§ **EXERCISE**: Write out the data again in full, exactly as it reads.

[Saved data entries]

=======

/-- The ROM judges the bundle that `rd` reads: accepted from a source, or `refused` follows. -/
def judge (s : State) (rd : Nat → Nat → List Byte) (source : Nat) (refused : State → State) : State :=
  let ms := fwImages s rd 4096 0
  if bundleOk ms then acceptBundle s ms (rd 0 (bundleLen ms)) source else refused (logWaived (showResults s ms) ms)

/-- The bundle in the boot buffer is verified: RESULT is 2 or 3 (R398). -/
def verifyBuffer (s : State) : State :=
  let source := match pushPort s with | some k => 2 + k | none => 4
  let s := judge s (readBuffer s) source id
  { s with boot := { s.boot with result := if s.boot.devState = 0 then 3 else 2 } }

/-- The ROM can verify: it runs, straps are sampled, no firmware runs yet, and CLK_MODE is not reserved (R26, R390). -/
def romReady (s : State) : Bool :=
  s.boot.devState == 0 && s.clocks.clkMode != 3 &&
    (match wideEpisode s with
     | some e => e.level == 2 || (e.running && decide (2 ≤ e.step))
     | none => true)

/-- FIRMWARE_VERIFY: a bundle in the buffer for which GO was written, or slot A and then slot B; with both refused the ROM
waits for a written bundle (R397, R398). -/
def firmwareVerify (s : State) : State :=
  if !romReady s then s
  else if s.boot.result = 1 then verifyBuffer s
  else if s.clocks.bootSel = 0 ∧ s.boot.waiting = false then
    judge s (readSlot s 0) 0 (fun s => judge s (readSlot s 1) 1 (fun s => { s with boot := { s.boot with waiting := true } }))
  else s

def execFirmwareVerify (s : State) : Host.Outcome State Fault Refusal := .next (onWarden firmwareVerify s)

/-! ### The release sequence (R390) -/

/-- The last step that a sequence may release: 2 with a reserved CLK_MODE (R26), 3 in RETIRED (R402). -/
def lastStep (s : State) : Nat := if s.clocks.clkMode = 3 then 2 else if lcState s = 4 then 3 else 12

/-- PERST is high for a port that an episode of the level releases at step 10: for its own port, or in a wide sequence for
either (log 44). -/
def perstHigh (s : State) (level : Nat) : Bool :=
  if level = 3 then s.pins.perstAN else if level = 4 then s.pins.perstBN else s.pins.perstAN || s.pins.perstBN

/-- The condition of a step. -/
def stepCondition (s : State) (level n : Nat) : Bool :=
  if n = 4 then s.clocks.locked || s.clocks.clkMode == 1
  else if n = 10 then perstHigh s level
  else true

/-- The next step of an episode may be released. -/
def stepReady (s : State) (e : Episode) : Bool :=
  e.running && decide (e.level ≤ 4) && (decide (e.step + 1 ≤ 2) || decide (e.step + 1 ≤ lastStep s)) &&
    stepCondition s e.level (e.step + 1)

/-- Straps sampled, fuse shadow loaded, roll-forward (R395, R399, R401); a reserved CLK_MODE is logged (R26). -/
def releaseFuses (s : State) : State :=
  let c := { s.clocks with clkMode := s.pins.clkMode, bootSel := s.pins.bootSel }
  let s := { s with clocks := c, boot := { s.boot with map := otpRead s 0x02, waiting := s.pins.bootSel != 0 } }
  let s := odSet s 0x1200 0x04 0 (4 * c.clkMode.toNat + c.bootSel.toNat)
  let s := odSet s 0x1100 0x02 0 c.clkMode.toNat
  let s := odSet s 0x1100 0x01 0 (if c.clkMode = 1 then 100 else 6400)
  let s := rollForward s
  if c.clkMode = 3 then logEvent s evClkMode 0 0 2 none 0 else s

/-- The fate of a plot when tier 1 is lost under TIER1_KEEP = 0: it becomes a polder plot, or its object is freed (R384). -/
def loseTier1 (s : State) (p v : Nat) : State :=
  match s.plot p v with
  | some x =>
    if x.cur ≠ 1 then (if x.has1 then (giveFrame s p v 1).updPlot p v Plot.settled else s)
    else if x.has2 && x.dirty == 0 then
      (giveFrame s p v 1).updPlot p v (fun x => { x.settled with cur := 2 })
    else logEvent (dropObj s p x.obj) evFreed 0 0 1 (some p) x.obj
  | none => s

/-- Tier 1 is lost: its plots, its frames and the standby slots (R384). -/
def tier1Lost (s : State) : State :=
  let s := (List.range 8).foldl (fun s p => (partPlots s p).foldl (fun s e => loseTier1 s p e.1) s) s
  let s := { s with frames := s.frames.filter (fun e => e.1 / 2 ^ 20 % 4 != 1) }
  (List.range 64).foldl (fun s k => odSet s 0x1900 0x22 k 0) s

/-- HBM initialisation, or self-refresh exit, begins (R384); the training firmware that starts shows its version: the accepted
image's, or the one in ROM (R28, R397). -/
def releaseHbm (s : State) (e : Episode) : State :=
  let s := (List.range 8).foldl (fun s k =>
    if stackFitted s.boot.assembly k then odSet s (0x5010 + k) 0x01 0 1 else s) s
  let s := if e.level = 2 ∧ e.keep = false then tier1Lost s else s
  odSet s 0x1000 0x13 0 (s.boot.memFw.getD (od s 0x1000 0x10))

/-- DDR5 training begins; on L2 the channels that were in service are already leaving self-refresh (R384). -/
def releaseDdr (s : State) (level : Nat) : State :=
  if level = 2 then s
  else (List.range (numChannels s.boot.assembly)).foldl (fun s c => odSet s (0x5000 + c) 0x01 0 1) s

=======

§ **RESULT OF THE EXERCISE**:
/-- The ROM judges the bundle that `rd` reads: accepted from a source, or `refused` follows. -/
def judge (s : State) (rd : Nat → Nat → List Byte) (source : Nat) (refused : State → State) : State :=
  let ms := fwImages s rd 4096 0
  if bundleOk ms then acceptBundle s ms (rd 0 (bundleLen ms)) source else refused (logWaived (showResults s ms) ms)

/-- The bundle in the boot buffer is verified: RESULT is 2 or 3 (R398). -/
def verifyBuffer (s : State) : State :=
  let source := match pushPort s with | some k => 2 + k | none => 4
  let s := judge s (readBuffer s) source id
  { s with boot := { s.boot with result := if s.boot.devState = 0 then 3 else 2 } }

/-- The ROM can verify: it runs, straps are sampled, no firmware runs yet, and CLK_MODE is not reserved (R26, R390). -/
def romReady (s : State) : Bool :=
  s.boot.devState == 0 && s.clocks.clkMode != 3 &&
    (match wideEpisode s with
     | some e => e.level == 2 || (e.running && decide (2 ≤ e.step))
     | none => true)

/-- FIRMWARE_VERIFY: a bundle in the buffer for which GO was written, or slot A and then slot B; with both refused the ROM
waits for a written bundle (R397, R398). -/
def firmwareVerify (s : State) : State :=
  if !romReady s then s
  else if s.boot.result = 1 then verifyBuffer s
  else if s.clocks.bootSel = 0 ∧ s.boot.waiting = false then
    judge s (readSlot s 0) 0 (fun s => judge s (readSlot s 1) 1 (fun s => { s with boot := { s.boot with waiting := true } }))
  else s

def execFirmwareVerify (s : State) : Host.Outcome State Fault Refusal := .next (onWarden firmwareVerify s)

/-! ### The release sequence (R390) -/

/-- The last step that a sequence may release: 2 with a reserved CLK_MODE (R26), 3 in RETIRED (R402). -/
def lastStep (s : State) : Nat := if s.clocks.clkMode = 3 then 2 else if lcState s = 4 then 3 else 12

/-- PERST is high for a port that an episode of the level releases at step 10: for its own port, or in a wide sequence for
either (log 44). -/
def perstHigh (s : State) (level : Nat) : Bool :=
  if level = 3 then s.pins.perstAN else if level = 4 then s.pins.perstBN else s.pins.perstAN || s.pins.perstBN

/-- The condition of a step. -/
def stepCondition (s : State) (level n : Nat) : Bool :=
  if n = 4 then s.clocks.locked || s.clocks.clkMode == 1
  else if n = 10 then perstHigh s level
  else true

/-- The next step of an episode may be released. -/
def stepReady (s : State) (e : Episode) : Bool :=
  e.running && decide (e.level ≤ 4) && (decide (e.step + 1 ≤ 2) || decide (e.step + 1 ≤ lastStep s)) &&
    stepCondition s e.level (e.step + 1)

/-- Straps sampled, fuse shadow loaded, roll-forward (R395, R399, R401); a reserved CLK_MODE is logged (R26). -/
def releaseFuses (s : State) : State :=
  let c := { s.clocks with clkMode := s.pins.clkMode, bootSel := s.pins.bootSel }
  let s := { s with clocks := c, boot := { s.boot with map := otpRead s 0x02, waiting := s.pins.bootSel != 0 } }
  let s := odSet s 0x1200 0x04 0 (4 * c.clkMode.toNat + c.bootSel.toNat)
  let s := odSet s 0x1100 0x02 0 c.clkMode.toNat
  let s := odSet s 0x1100 0x01 0 (if c.clkMode = 1 then 100 else 6400)
  let s := rollForward s
  if c.clkMode = 3 then logEvent s evClkMode 0 0 2 none 0 else s

/-- The fate of a plot when tier 1 is lost under TIER1_KEEP = 0: it becomes a polder plot, or its object is freed (R384). -/
def loseTier1 (s : State) (p v : Nat) : State :=
  match s.plot p v with
  | some x =>
    if x.cur ≠ 1 then (if x.has1 then (giveFrame s p v 1).updPlot p v Plot.settled else s)
    else if x.has2 && x.dirty == 0 then
      (giveFrame s p v 1).updPlot p v (fun x => { x.settled with cur := 2 })
    else logEvent (dropObj s p x.obj) evFreed 0 0 1 (some p) x.obj
  | none => s

/-- Tier 1 is lost: its plots, its frames and the standby slots (R384). -/
def tier1Lost (s : State) : State :=
  let s := (List.range 8).foldl (fun s p => (partPlots s p).foldl (fun s e => loseTier1 s p e.1) s) s
  let s := { s with frames := s.frames.filter (fun e => e.1 / 2 ^ 20 % 4 != 1) }
  (List.range 64).foldl (fun s k => odSet s 0x1900 0x22 k 0) s

/-- HBM initialisation, or self-refresh exit, begins (R384); the training firmware that starts shows its version: the accepted
image's, or the one in ROM (R28, R397). -/
def releaseHbm (s : State) (e : Episode) : State :=
  let s := (List.range 8).foldl (fun s k =>
    if stackFitted s.boot.assembly k then odSet s (0x5010 + k) 0x01 0 1 else s) s
  let s := if e.level = 2 ∧ e.keep = false then tier1Lost s else s
  odSet s 0x1000 0x13 0 (s.boot.memFw.getD (od s 0x1000 0x10))

/-- DDR5 training begins; on L2 the channels that were in service are already leaving self-refresh (R384). -/
def releaseDdr (s : State) (level : Nat) : State :=
  if level = 2 then s
  else (List.range (numChannels s.boot.assembly)).foldl (fun s c => odSet s (0x5000 + c) 0x01 0 1) s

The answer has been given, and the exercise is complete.